和隋炀帝恋爱的正确姿势——柯染
时间:2018-03-24 15:06:29

  像这样看着他的时候也少之又少,清湛湛的眼里感情又深又浓。
  看样子她似乎醒来很久了,是醒来便这样一直看着他了么?
  杨广伸手碰了碰她的脸,心说这真是很诱人的念头,光是设想一番,都让他浑身愉悦。
  “阿月……”杨支起脑袋凑过去含吻她,把她整个人都搂来怀里了,“你真美……”
  大清早的嘴上抹了蜜了。
  贺盾失笑,双手撑在他胸膛上,稍稍拉开了些距离,指尖在他唇上点了点,笑问道,“夫君,昨夜夫君你答应为妻什么事,现在还记得么?”
  夫君,真好听……
  杨广将昨夜的记忆翻了一遍,想起自己竟是直接在她面前邀宠卖好,尾巴一样在她后头跟来跟去,心里跑过千军万马,连耳根都热了起来,面上却丝毫不露神色。
  醉酒误事,他在旁人面前收得住,一旦放松下来,真是什么蠢事都干出来了。
  什么十日以后再回江南的话……
  杨广握住妻子的指尖,茫然又懊恼地摇摇头,“阿月,我说了什么不记得了,阿月我下次再也不喝这么多酒了。”
  当真不记得了!
  贺盾仔细看了看陛下的神色,目光自陛下微红的耳根上划过,自己乐了一声,身体往上挪了挪,在他脸上一点点亲吻过,软声道,“忘了也没关系,那阿摩,不耽误正事的话,我们十日后再启程回江南,好不好?”
  她连温柔撒娇都学会了。
  不过他可不是这么好哄的,杨广看着妻子的眉眼,挣扎道,“有点难。”
  那就是确实有希望的了。
  贺盾哈哈乐了一声,其实她也不怎么介意他会喝醉,毕竟他喝醉了话就比平常多,说不定下次她可以趁机问出点什么好玩的事……
  贺盾想着那情形,自己觉得可乐,低头在他唇上吻了吻,再接再厉,“阿摩,我爱你,我们十日后再回江南好不好……”
  杨广实在是想不通她爱他和十日后再回江南之间有什么联系……
  只是这情形似乎和醉酒神志不清也没什么不同,她一遍阿摩我爱你搞不定他,三遍也总能搞定他……
  挣扎也是没用的。
  杨广败下阵来,搂着妻子亲了一会儿,应允了,“好罢,只是第一你和杨昭这几日便住在晋王府,不要进宫了,第二等离开长安那日,不许哭……能做到么,不能的话我们还是明日启程罢,长安城的事务我一应都安排好了。”

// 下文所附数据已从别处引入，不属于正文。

-- ==== Sys2Proof/Machine/Coherence.lean ====
section
/-! DEFINITION. Lines, homes and copies (R259 to R274), lost acknowledgements (R281, R282), replicas (R283, R284), and the
periodic clock events (R266). -/

namespace Sys2Proof.Machine

/-! ### Notifications and credits -/

/-- Waiters on a line are told of a write (R194, R300). -/
def notifyLine (line : Nat) : Cmd := .get fun s =>
  let armed := s.mem.ops.any fun (_, o) => (match o.i with | .mwait _ => true | _ => false) && o.phase == .sent &&
    o.lanes.any fun l => l.pa / 128 == line
  .when (armed || !s.eng.services.isEmpty || !(s.descriptorsIn line).isEmpty) (after 0 (.homeNotify line))

/-- The dirty bit of a frame is set while its VD tracks writes (R229). -/
def dirtyFrame (fr : Nat) : Cmd := Cmd.opt (Config.frameOwner fr) fun (n, k) => .get fun s =>
  .when ((s.vd n).tracking && k < Config.frameCount n) (modVd n fun v => { v with
    dirty := v.dirty.set (k / 64) (v.dirty.getD (k / 64) 0 ||| (1#64 <<< (k % 64))) })

/-- Dirty tracking of a write to DRAM (R229): a frame's bit, in the order of its VD's partition layout (log 27); through a
256 MiB page, all the bits of that page. -/
def markDirty (pa : Nat) (big : Bool) : Cmd := .get fun s =>
  let first := if big then pa / 2 ^ 28 * 4096 else pa / 65536
  .when (paWindow pa == 0 && s.ten.vds.any fun (_, v) => v.tracking)
    (Cmd.each (if big then (List.range 4096).map (first + ·) else [first]) dirtyFrame)

/-- One credit each at the arbiters a request passes (R371), or a wait for the next cycle. -/
def gate (vd : Nat) (arbs : List (Nat × Nat)) (retry : Instr) (k : Cmd) : Cmd := .get fun s =>
  match arbs.find? fun (a, _) => !s.hasCredit a vd with
  | some (a, _) => .seq (markWaited a vd) (after 1 retry)
  | none => .seq (Cmd.each arbs fun (a, n) => spend a vd n) k

/-- The arbiters of a request from a die to a line's home (R371), the way back among them: `back` credits of the coupler. -/
def State.arbiters (s : State) (die home pa back : Nat) : List (Nat × Nat) :=
  if paWindow pa != 0 then []
  else [(sliceArbiter home (homeSlice pa), 1)] ++
    (if die = home then [] else [(couplerArbiter die home, 1), (couplerArbiter home die, back)]) ++
    (if (s.mem.homes.get? (pa / 128)).isNone then [(hbmArbiter (s.homeStack pa), 2)] else [])

/-! ### Copies -/

/-- The provisional timestamp of an early store in a line (R271). -/
def MemOp.pwAt (o : MemOp) (line : Nat) : Stamp := match o.pws.find? fun (l, _) => l == line with | some (_, w) => w | none => o.pw

/-- The byte that an operation stores at an address: its highest lane there (R185). -/
def MemOp.storedAt (o : MemOp) (pa : Nat) : Option Byte :=
  (o.lanes.reverse.find? fun l => decide (l.pa ≤ pa) && decide (pa < l.pa + l.data.length)).map fun l => l.data.getD (pa - l.pa) 0

/-- Whether a store's pending bytes in a line show at a pts (R271). -/
def State.shows (s : State) (p : Stamp) (line id : Nat) : Bool :=
  match s.op? id with | some o => Stamp.notAfter (o.pwAt line) p | none => false

/-- What a copy shows at a byte for a pts (R271): the last store pending there from whose pw on it reads, else a valid byte.
A byte that is pending and not valid shows its first store at any pts: no earlier value is held, and a reader of the die
may not see a later one first (R274, log 111). -/
def State.copyByte (s : State) (c : Copy) (p : Stamp) (line k : Nat) : Option (Byte × Option Nat) :=
  let marks := c.pend.getD k []
  let byteOf := fun (id : Nat) => ((s.op? id).bind fun o => o.storedAt (128 * line + k)).map fun b => (b, some id)
  match (marks.filter (s.shows p line)).getLast? with
  | some id => byteOf id
  | none => if c.valid.getD k false then some (c.bytes.getD k 0, none) else marks.head?.bind byteOf

/-- Bytes of a copy with the pending stores they come from. -/
def State.copyBytes (s : State) (c : Copy) (p : Stamp) (line off n : Nat) : Option (List Byte × List Nat) :=
  let xs := (List.range n).map fun k => s.copyByte c p line (off + k)
  if xs.all (·.isSome) then some (xs.map fun x => (x.getD (0, none)).1, (xs.filterMap fun x => (x.getD (0, none)).2).dedup)
  else none

/-- The wts of the version that a copy shows. -/
def State.copyWts (s : State) (c : Copy) (line : Nat) (ids : List Nat) : Stamp :=
  ids.foldl (fun w id => match s.op? id with | some o => Stamp.max w (o.pwAt line) | none => w) c.wts

/-- LEASE of a context on a die (R267). -/
def State.leaseOf (s : State) (ctx die : Nat) : Nat := match s.ctx? ctx with | some c => c.lease.getD die 64 | none => 64

/-- Put a copy into an M-element's L1: 64 sets of 8 ways, the least recently used leaving (R260). -/
def putL1 (sid line : Nat) (c : Copy) : Cmd := .prim (.mem fun m =>
  let m1 := m.l1.set (l1Key sid line) c
  let mine := m1.filter fun (k, _) => k / 2 ^ 46 == sid && k % 64 == line % 64
  let low := mine.foldl (fun a (_, x) => min a x.used) c.used
  let victim := if mine.length ≤ 8 then none else (mine.find? fun (k, x) => x.used == low && k != l1Key sid line).map (·.1)
  { m with l1 := match victim with | some k => m1.del k | none => m1 })

/-- A store's bytes in the L1 of its M-element (R260): write-through with the store's timestamp; `ids` marks them pending. -/
def storeL1 (sid pa : Nat) (bs : List Byte) (w : Stamp) (ids : List Nat) : Cmd := .prim (.mem fun m =>
  { m with l1 := m.l1.mod (l1Key sid (pa / 128)) fun c =>
      let inside := fun (k : Nat) => decide (pa % 128 ≤ k) && decide (k < pa % 128 + bs.length)
      { c with
        wts := Stamp.max c.wts w
        bytes := c.bytes.zipIdx.map fun (b, k) => if inside k then bs.getD (k - pa % 128) 0 else b
        valid := c.valid.zipIdx.map fun (b, k) => b || inside k
        pend := c.pend.zipIdx.map fun (b, k) => if inside k then ids else b } })
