/-- Start an activation of a replica (R231, R236, R314). -/
def beginActivation (ctx rgn : Nat) (r : Region) (c : Ctx) (dom : Nat) (inject : List (Nat × Val)) : Cmd := withSerial fun n => .all [
  modCtx ctx fun c => { c with acts := c.acts.set dom ⟨r.actor, rgn, [], 0⟩ },
  beginPts ctx rgn r.die (instTag dom),
  modRegion ctx rgn fun r => { r with starts := r.starts ++ [⟨0, c.image.blocksVA + (c.image.actor r.actor).first, dom, n, none, inject⟩] },
  after 0 (.blockStart ctx rgn)]

/-- A delivery of a replaying context takes the region's next KIND 1 records, and their domain (R426). -/
def replayDelivery (ctx rgn : Nat) (r : Region) (c : Ctx) (count : Nat) : Cmd := .get fun s =>
  let all := s.svc.replays.getD ctx []
  let mine := (all.filter fun x => x.kind == 1 && x.rgn == rgn).take count
  match mine with
  | [] => .skip
  | x :: _ =>
    let dom := tagDomain x.tag
    let free := (c.acts.get? dom).isNone && c.cbase < dom && dom < c.cbase + c.image.dcount
    .when (mine.length == count && free) (.all [
      .prim (.svc fun v => { v with replays := v.replays.set ctx (mine.foldl (fun l y => l.erase y) all) }),
      beginActivation ctx rgn r c dom (mine.zipIdx.map fun (y, k) => (k, y.val)),
      progress ctx,
      after 0 (.delivery ctx rgn)])

/-- DELIVERY (R314, R231): a complete delivery takes a domain and starts an activation; without a domain it waits in turn. -/
def execDelivery (ctx rgn : Nat) (s : State) : Host.Outcome State Fault Refusal :=
  Cmd.next (match s.ctx? ctx, s.region? ctx rgn with
    | some c, some r =>
      let inputs := c.image.inputs r.actor
      let complete := !inputs.isEmpty && inputs.all fun q => match r.queues.find? fun i => i.queue == q with
        | some i => i.ready (c.image.queue q).consume
        | none => false
      let leave := modCtx ctx fun c => { c with waitingDom := c.waitingDom.filter fun (g, _) => g != rgn }
      let isOpen := r.state == .available || r.state == .retiring
      if r.stopped || c.state == .loading then .skip
      else if s.replaying ctx then .when (isOpen && !inputs.isEmpty) (replayDelivery ctx rgn r c inputs.length)
      else if !(isOpen && complete) then .when (c.waitingDom.any (fun (g, _) => g == rgn)) (.seq leave (wakeDeliveries ctx))
      else
        let turn := match c.waitingDom with | (g, _) :: _ => g == rgn | [] => true
        match c.freeDomain with
        | some dom =>
          if turn then
            let inject := inputs.zipIdx.map fun (q, k) =>
              let rec_ := c.image.queue q
              let vals := match r.queues.find? fun i => i.queue == q with
                | some i => (i.fromHead rec_.consume).filterMap QSlot.val?
                | none => []
              (k, deliveryValue rec_ vals)
            .all [
              leave,
              modRegion ctx rgn fun r => { r with
                queues := r.queues.map fun i => if inputs.contains i.queue then i.advance (c.image.queue i.queue).consume else i },
              beginActivation ctx rgn r c dom inject,
              Cmd.each inputs fun q => grantWaiting ctx q (some rgn) (c.image.queue q).depth,
              progress ctx,
              after 0 (.delivery ctx rgn),
              wakeDeliveries ctx,
              after 0 (.replicaGone ctx rgn)]
          else if c.waitingDom.any (fun (g, _) => g == rgn) then wakeDeliveries ctx
          else .seq (modCtx ctx fun c => { c with waitingDom := c.waitingDom ++ [(rgn, s.now)] }) (wakeDeliveries ctx)
        | none => .when (!c.waitingDom.any (fun (g, _) => g == rgn))
            (modCtx ctx fun c => { c with waitingDom := c.waitingDom ++ [(rgn, s.now)] })
    | _, _ => .skip) s

end Sys2Proof.Machine
end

  这下是没跑了,贺盾如了意,心里高兴,喜笑颜开地嗯嗯点头道,“好的,阿摩。”她昨日看着孩子就红了眼眶,当真分离的时候要做到不掉泪大概很困难,不过她得努力适应这件事。
  外头已经大亮了。
  贺盾从床榻上爬起来,把还想拖着她赖在床榻上的陛下也拉起来了,像这里的其他妻子一样,给他整理衣衫,她也很喜欢这样,做得乐趣十足,“阿摩,我们去看昭宝宝罢。”
  杨广低低应了一声,唇角的笑就没下去过。
  外头铭心叩门通报说皇上传晋王晋王妃午间入宫用膳,贺盾和杨广都是微微一顿。
  贺盾欣喜于能和宝宝多待几日,暂且将外头的事遗忘了,现在听了杨坚召他们入宫,烦心事就浮上心头来,这些都是将来必须要面对的问题,总有要面对的一天。
  杨广对妻子了如指掌,看她神色便知道她在挂心什么……
  杨广握着贺盾的手,看住她的眼睛,静声问,“阿月,若我是为达目的不择手段的人,阿月你会想着离开我么?”离他真正动手还有一段时间,等不到合适的时机甚至还需要几年,杨广知道自己并不需要现在就问出口,可她越是柔情蜜意,他便克制不住的想知道,她能接受他到什么程度,她现在给予他的这些贴心蜜意,是否只是一场空,终有一日会化成泡影离他而去。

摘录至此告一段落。